The specific “peak intensity/area vs. dose” responses observed for each material highlight their unique luminescent behavior under radiation exposure. This suggests that the selection of YAG:Ce, LuAG:Ce, or GAGG:Ce as a crystal detector can be optimized based on the specific requirements of a brachytherapy application. In other words, each crystal offers distinct advantages depending on the desired sensitivity, accuracy, and dose range, allowing for tailored solutions in clinical dosimetry.

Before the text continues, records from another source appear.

-- ==== Sys2Proof/Laws/Link.lean ====
section
/-! SUPPORT. What the host receiver can do with octets (R206): it changes the Link Controller alone, and inside a frame an octet is a
bad LEN, the last of the frame or one more octet taken. -/

namespace Sys2Proof.Machine

open Sys2Proof

/-- A frame that is complete changes the Link Controller alone (R207). -/
theorem State.frameArrives_link (s : State) (f : WaitingFrame) : ∃ l, s.frameArrives f = { s with lc := l } := by
  unfold State.frameArrives
  split
  · exact ⟨_, rfl⟩
  · exact ⟨_, rfl⟩

/-- So does an octet. -/
theorem State.takeHostOctet_link (s : State) (o : LineOctet) : ∃ l, s.takeHostOctet o = { s with lc := l } := by
  unfold State.takeHostOctet State.hostEvent
  dsimp only
  split
  · exact ⟨_, rfl⟩
  · exact ⟨_, rfl⟩
  · exact ⟨_, rfl⟩
  · exact s.frameArrives_link _

/-- So do several octets. -/
theorem State.takeHostOctets_link (os : List LineOctet) : ∀ s : State, ∃ l, os.foldl State.takeHostOctet s = { s with lc := l } := by
  induction os with
  | nil => exact fun s => ⟨s.lc, rfl⟩
  | cons o os ih =>
    intro s
    obtain ⟨l, hl⟩ := s.takeHostOctet_link o
    obtain ⟨k, hk⟩ := ih (s.takeHostOctet o)
    exact ⟨k, by rw [List.foldl_cons, hk, hl]⟩

section
variable {s : State} {octets : List Byte} {m : Nat} {d : Option Nat} {b : Byte}

/-- A LEN of 0 or above 250. -/
theorem State.takeHostOctet_badLength {x : Byte} (h : s.lc.receiver = .taking [x] m d) (hb : b = 0 ∨ 250 < b.toNat) :
    s.takeHostOctet (.value b) = s.discardFrame .badLength := by
  have hc : ([x] ++ [b]).length = 2 ∧ (b = 0 ∨ 250 < b.toNat) := ⟨rfl, hb⟩
  simp only [State.takeHostOctet, HostReceiver.take, h]
  rw [if_pos hc]
  rfl

/-- One more octet of a frame that is not yet complete. -/
theorem State.takeHostOctet_more (h : s.lc.receiver = .taking octets m d) (hb : octets.length = 1 → ¬(b = 0 ∨ 250 < b.toNat))
    (hl : octets.length + 1 < octetAt (octets ++ [b]) 1 + 4) :
    s.takeHostOctet (.value b) = { s with lc := { s.lc with receiver := .taking (octets ++ [b]) m d } } := by
  have hc : ¬((octets ++ [b]).length = 2 ∧ (b = 0 ∨ 250 < b.toNat)) := fun c => hb (by simpa using c.1) c.2
  have hd : ¬octetAt (octets ++ [b]) 1 + 4 ≤ (octets ++ [b]).length := by simp only [List.length_append, List.length_singleton]; omega
  simp only [State.takeHostOctet, HostReceiver.take, h]
  rw [if_neg hc, if_neg hd]
  rfl

/-- The last CRC octet of a frame. -/
theorem State.takeHostOctet_last (h : s.lc.receiver = .taking octets m d) (hb : octets.length ≠ 1)
    (hl : octetAt (octets ++ [b]) 1 + 4 ≤ octets.length + 1) :
    s.takeHostOctet (.value b) = s.hostEvent .hunt (checkHostFrame (octets ++ [b])) := by
  have hc : ¬((octets ++ [b]).length = 2 ∧ (b = 0 ∨ 250 < b.toNat)) := fun c => hb (by simpa using c.1)
  have hd : octetAt (octets ++ [b]) 1 + 4 ≤ (octets ++ [b]).length := by simpa using hl
  simp only [State.takeHostOctet, HostReceiver.take, h]
  rw [if_neg hc, if_pos hd]

end

end Sys2Proof.Machine
end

Among the materials tested, the LuAG:Ce crystal detector demonstrated a greater potential for dosimetric applications in the 1–8 Gy dose range compared to the YAG:Ce crystal. This enhanced performance can be attributed to LuAG:Ce’s higher density and effective atomic number (Zeff), which contribute to greater γ-ray absorption and, consequently, a more intense Ce3+ luminescence response. Under γ-ray excitation from a 192Ir source (394 keV), the LuAG:Ce crystal detector exhibited higher peak intensities and larger emission areas in the Ce3+ band relative to YAG:Ce. Moreover, LuAG:Ce exhibited a more linear dose–intensity relationship, an important characteristic for accurate and reliable dose quantification, especially at higher radiation levels. This improved linearity and efficiency suggest that LuAG:Ce is particularly well-suited for in situ dosimetry in brachytherapy environments, where higher radiation doses are employed, offering more accurate and responsive measurements than its YAG:Ce counterpart.
Finally, the GAGG:Ce crystal detector demonstrated superior scintillation performance among all studied crystals for dosimetric applications. While LuAG:Ce excelled at higher radiation doses due to its greater density, Zeff, and more intense luminescent output, GAGG:Ce offered a well-balanced performance, particularly suited for low-dose applications. Notably, GAGG:Ce exhibited an excellent linear dose–response relationship in the lower dose range (0.5–1 Gy), where the LuAG:Ce detector tended to show nonlinearity. This makes GAGG:Ce a reliable choice for scenarios requiring accurate and consistent measurements across a broader dose spectrum. Its effective atomic number (Zeff), lying between YAG and LuAG, enables moderate photon interaction and energy absorption, allowing for reasonable sensitivity without the need for corrections at lower doses.
In summary, all the garnet crystals studied, YAG:Ce, LuAG:Ce, and GAGG:Ce, demonstrate strong potential as scintillating materials for in situ dose measurement in brachytherapy. The distinct differences in their luminescence responses and dose–intensity behaviors offer valuable insights for selecting the most suitable crystal type based on specific clinical requirements and targeted radiation dose ranges.